>>>>>
-- ==== Sys2Proof/Machine/Aes.lean ====
section
/-!
DEFINITION. AES-XTS-256 over one 64-byte granule (R350), as IEEE 1619 and FIPS 197 define it (assumption 17): keys and data
are little-endian byte strings of their numbers, the data unit is the granule and its number the tweak.
-/

namespace Sys2Proof.Machine

/-! ### GF(2^8) and the S-box -/

/-- The product with `x` modulo the AES polynomial. -/
def aesX (b : Nat) : Nat := if b < 128 then 2 * b else (2 * b) ^^^ 0x11b

/-- The product in GF(2^8). -/
def aesMul (a b : Nat) : Nat :=
  ((List.range 8).foldl (fun (r : Nat × Nat) i => (if b.testBit i then r.1 ^^^ r.2 else r.1, aesX r.2)) (0, a)).1

/-- The inverse in GF(2^8), `b` to the power 254; 0 for 0. -/
def aesInv (b : Nat) : Nat :=
  ((List.range 7).foldl (fun (r : Nat × Nat) _ => let q := aesMul r.2 r.2; (aesMul r.1 q, q)) (1, b)).1

/-- A byte rotated left. -/
def rotByte (b k : Nat) : Nat := (b * 2 ^ k ||| b / 2 ^ (8 - k)) % 256

def aesSbox (b : Nat) : Nat :=
  let i := aesInv b
  i ^^^ rotByte i 1 ^^^ rotByte i 2 ^^^ rotByte i 3 ^^^ rotByte i 4 ^^^ 0x63

def aesInvSbox (b : Nat) : Nat := aesInv (rotByte b 1 ^^^ rotByte b 3 ^^^ rotByte b 6 ^^^ 5)

/-! ### The cipher -/

/-- Bytes combined place by place. -/
def xorBytes (a b : List Nat) : List Nat := List.zipWith (· ^^^ ·) a b

/-- The next word of the key schedule, from the words so far, newest first. -/
def aesNext (ws : List (List Nat)) : List Nat :=
  let i := ws.length
  let t := ws.headD []
  let t :=
    if i % 8 = 0 then
      let r := (t.drop 1 ++ t.take 1).map aesSbox
      xorBytes r [(List.range (i / 8 - 1)).foldl (fun c _ => aesX c) 1, 0, 0, 0]
    else if i % 8 = 4 then t.map aesSbox
    else t
  xorBytes (ws.getD 7 []) t

/-- The fifteen round keys of a 32-byte key. -/
def aesKeys (key : List Nat) : List (List Nat) :=
  let ws := (List.range 52).foldl (fun ws _ => aesNext ws :: ws) ((List.range 8).map fun k => (key.drop (4 * k)).take 4).reverse
  let ws := ws.reverse
  (List.range 15).map fun r => (List.range 4).flatMap fun j => ws.getD (4 * r + j) []

/-- Rows shifted, `inv` backwards. -/
def aesShift (inv : Bool) (b : List Nat) : List Nat :=
  (List.range 16).map fun i => b.getD (4 * ((i / 4 + (if inv then 4 - i % 4 else i % 4)) % 4) + i % 4) 0

/-- Columns multiplied by the circulant of `m`. -/
def aesMix (m : List Nat) (b : List Nat) : List Nat :=
  (List.range 16).map fun i =>
    (List.range 4).foldl (fun a j => a ^^^ aesMul (b.getD (4 * (i / 4) + j) 0) (m.getD ((j + 4 - i % 4) % 4) 0)) 0

/-- One block enciphered. -/
def aesEnc (ks : List (List Nat)) (b : List Nat) : List Nat :=
  let b := xorBytes b (ks.getD 0 [])
  let b := (List.range 13).foldl (fun b r =>
    xorBytes (aesMix [2, 3, 1, 1] (aesShift false (b.map aesSbox))) (ks.getD (r + 1) [])) b
  xorBytes (aesShift false (b.map aesSbox)) (ks.getD 14 [])

/-- One block deciphered. -/
def aesDec (ks : List (List Nat)) (b : List Nat) : List Nat :=
  let b := xorBytes b (ks.getD 14 [])
  let b := (List.range 13).foldl (fun b r =>
    aesMix [14, 11, 13, 9] (xorBytes ((aesShift true b).map aesInvSbox) (ks.getD (13 - r) []))) b
  xorBytes ((aesShift true b).map aesInvSbox) (ks.getD 0 [])

/-! ### XTS over a granule -/

/-- The `n` low bytes of a number. -/
def bytesNat (v n : Nat) : List Nat := (List.range n).map fun i => v / 256 ^ i % 256

/-- The number of a byte string. -/
def natBytes (l : List Nat) : Nat := l.foldr (fun b a => b + 256 * a) 0

/-- The tweak of the next block. -/
def xtsNext (t : Nat) : Nat := if t < 2 ^ 127 then 2 * t else (2 * t - 2 ^ 128) ^^^ 0x87

/-- The granule `v` enciphered, or deciphered, under a key pair: data key in bits 255:0, tweak key in bits 511:256
(R360). -/
def xtsGranule (dec : Bool) (key : V512) (unit v : Nat) : Nat :=
  let k1 := aesKeys (bytesNat key.toNat 32)
  let k2 := aesKeys (bytesNat (key.toNat / 2 ^ 256) 32)
  let t0 := natBytes (aesEnc k2 (bytesNat unit 16))
  let run (j : Nat) : Nat :=
    let t := bytesNat ((List.range j).foldl (fun t _ => xtsNext t) t0) 16
    let b := xorBytes (bytesNat (v / 2 ^ (128 * j)) 16) t
    natBytes (xorBytes (if dec then aesDec k1 b else aesEnc k1 b) t)
  run 0 + 2 ^ 128 * run 1 + 2 ^ 256 * run 2 + 2 ^ 384 * run 3

end Sys2Proof.Machine
end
<<<<<
== WHAT YOU WILL DO ==
Each line of the material above either contains the word "aesEnc" or does not; state how many do, and nothing else.

== EXERCISE ANSWER ==
3